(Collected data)
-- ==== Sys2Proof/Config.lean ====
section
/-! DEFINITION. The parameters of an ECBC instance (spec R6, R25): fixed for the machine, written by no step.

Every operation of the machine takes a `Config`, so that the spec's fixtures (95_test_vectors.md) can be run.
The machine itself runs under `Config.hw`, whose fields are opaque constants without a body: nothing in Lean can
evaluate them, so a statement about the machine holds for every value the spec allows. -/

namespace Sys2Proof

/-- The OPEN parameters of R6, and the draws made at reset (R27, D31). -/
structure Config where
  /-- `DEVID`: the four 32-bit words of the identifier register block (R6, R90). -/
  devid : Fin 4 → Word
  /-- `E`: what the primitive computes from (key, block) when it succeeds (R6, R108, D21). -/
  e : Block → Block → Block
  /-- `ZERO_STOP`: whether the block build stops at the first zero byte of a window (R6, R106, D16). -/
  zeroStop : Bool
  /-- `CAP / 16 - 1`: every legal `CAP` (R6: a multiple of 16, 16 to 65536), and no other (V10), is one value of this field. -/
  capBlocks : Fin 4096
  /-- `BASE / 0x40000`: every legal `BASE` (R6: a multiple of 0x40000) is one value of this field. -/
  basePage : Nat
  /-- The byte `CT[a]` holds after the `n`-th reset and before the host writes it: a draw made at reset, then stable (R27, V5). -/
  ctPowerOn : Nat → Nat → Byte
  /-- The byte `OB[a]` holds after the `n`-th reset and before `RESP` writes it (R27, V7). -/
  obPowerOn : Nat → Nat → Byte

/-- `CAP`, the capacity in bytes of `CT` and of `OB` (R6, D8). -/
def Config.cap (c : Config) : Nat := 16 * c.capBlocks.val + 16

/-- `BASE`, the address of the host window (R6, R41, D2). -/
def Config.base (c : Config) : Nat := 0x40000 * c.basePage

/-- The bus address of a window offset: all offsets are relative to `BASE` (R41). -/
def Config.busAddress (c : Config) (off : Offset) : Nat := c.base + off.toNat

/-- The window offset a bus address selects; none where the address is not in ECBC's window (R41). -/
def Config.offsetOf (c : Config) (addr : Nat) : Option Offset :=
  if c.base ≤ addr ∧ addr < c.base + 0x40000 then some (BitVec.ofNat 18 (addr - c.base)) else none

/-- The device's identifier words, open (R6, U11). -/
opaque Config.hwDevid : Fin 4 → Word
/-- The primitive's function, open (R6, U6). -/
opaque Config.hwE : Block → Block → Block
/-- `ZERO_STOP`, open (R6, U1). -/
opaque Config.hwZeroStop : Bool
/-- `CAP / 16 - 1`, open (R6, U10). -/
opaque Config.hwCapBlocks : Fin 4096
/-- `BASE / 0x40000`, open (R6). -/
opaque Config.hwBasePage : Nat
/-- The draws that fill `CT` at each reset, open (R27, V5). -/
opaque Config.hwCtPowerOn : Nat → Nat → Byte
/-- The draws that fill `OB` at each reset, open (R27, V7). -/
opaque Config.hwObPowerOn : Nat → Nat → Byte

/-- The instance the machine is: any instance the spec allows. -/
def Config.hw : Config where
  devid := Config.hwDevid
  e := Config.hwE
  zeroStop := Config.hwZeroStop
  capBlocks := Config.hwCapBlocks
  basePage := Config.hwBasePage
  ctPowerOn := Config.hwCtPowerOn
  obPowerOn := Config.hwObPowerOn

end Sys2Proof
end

### TRY IT
Copy the lines of the data above exactly as written, beginning with the line containing "def Config.busAddress (c" and ending with the line containing "def Config.offsetOf (c", and leave out all other lines.

### COMPLETED TASK
def Config.busAddress (c : Config) (off : Offset) : Nat := c.base + off.toNat

/-- The window offset a bus address selects; none where the address is not in ECBC's window (R41). -/
def Config.offsetOf (c : Config) (addr : Nat) : Option Offset :=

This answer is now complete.